*Assignment*
In the records below, find each line containing the word "Duration" and copy it.

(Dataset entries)
-- ==== Sys2Proof/Laws/PerInstr.lean ====
section
/-! SUPPORT. Statements made per constructor of Instr: its encoding is canonical. -/

namespace Sys2Proof.Laws

/-- The clock cycle that encodes an operation is canonical: one strobe, ignored operand bits 0 (R76, R82). -/
def EncodesCanonically.Statement (i : Instr) : Prop := (encode i).canonical = true

/-- A request's cycle is canonical when its fields hold 0 in the ignored bits of its operation code. -/
theorem canonical_requestCycle (op : BitVec 2) (n : BitVec 8) (data : BitVec 32)
    (h : ∀ i, i < 42 → (CommandWord.ignoredBits (requestWord op n data)).getLsbD i = true →
      (requestWord op n data).getLsbD i = false) :
    (requestCycle (requestWord op n data)).canonical = true :=
  decide_eq_true ((and_eq_zero_iff _ _).2 h)

theorem ignoredBits_requestWord (op : BitVec 2) (n : BitVec 8) (data : BitVec 32) :
    CommandWord.ignoredBits (requestWord op n data) =
      if op = 0b00#2 then 0x0FFFFFF0000#42
      else if op = 0b01#2 then 0x000FFFF0000#42
      else if op = 0b10#2 then 0x0FF00000000#42
      else 0x0FFFFFFFFFF#42 := by
  have h : BitVec.extractLsb' 40 2 (requestWord op n data) = op := op_requestWord op n data
  rw [CommandWord.ignoredBits, h]

theorem EncodesCanonically.beepDuration (d : Duration) : EncodesCanonically.Statement (.beepDuration d) := by
  refine canonical_requestCycle _ _ _ fun i hi h => ?_
  rw [ignoredBits_requestWord] at h
  rw [getLsbD_requestWord]
  interval_cases i <;> simp at h <;> simp

theorem EncodesCanonically.beepCadence (n : RepCount) (d : Duration) :
    EncodesCanonically.Statement (.beepCadence n d) := by
  refine canonical_requestCycle _ _ _ fun i hi h => ?_
  rw [ignoredBits_requestWord] at h
  rw [getLsbD_requestWord]
  interval_cases i <;> simp at h <;> simp

theorem EncodesCanonically.beepPattern (p : Pattern) : EncodesCanonically.Statement (.beepPattern p) := by
  refine canonical_requestCycle _ _ _ fun i hi h => ?_
  rw [ignoredBits_requestWord] at h
  rw [getLsbD_requestWord]
  interval_cases i <;> simp at h <;> simp

theorem EncodesCanonically.reservedOp3 : EncodesCanonically.Statement .reservedOp3 := (by decide : (encode .reservedOp3).canonical = true)

theorem EncodesCanonically.tick : EncodesCanonically.Statement .tick := (by decide : (encode .tick).canonical = true)

theorem EncodesCanonically.init : EncodesCanonically.Statement .init := (by decide : (encode .init).canonical = true)

end Sys2Proof.Laws
end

*Expected output*
theorem EncodesCanonically.beepDuration (d : Duration) : EncodesCanonically.Statement (.beepDuration d) := by
theorem EncodesCanonically.beepCadence (n : RepCount) (d : Duration) :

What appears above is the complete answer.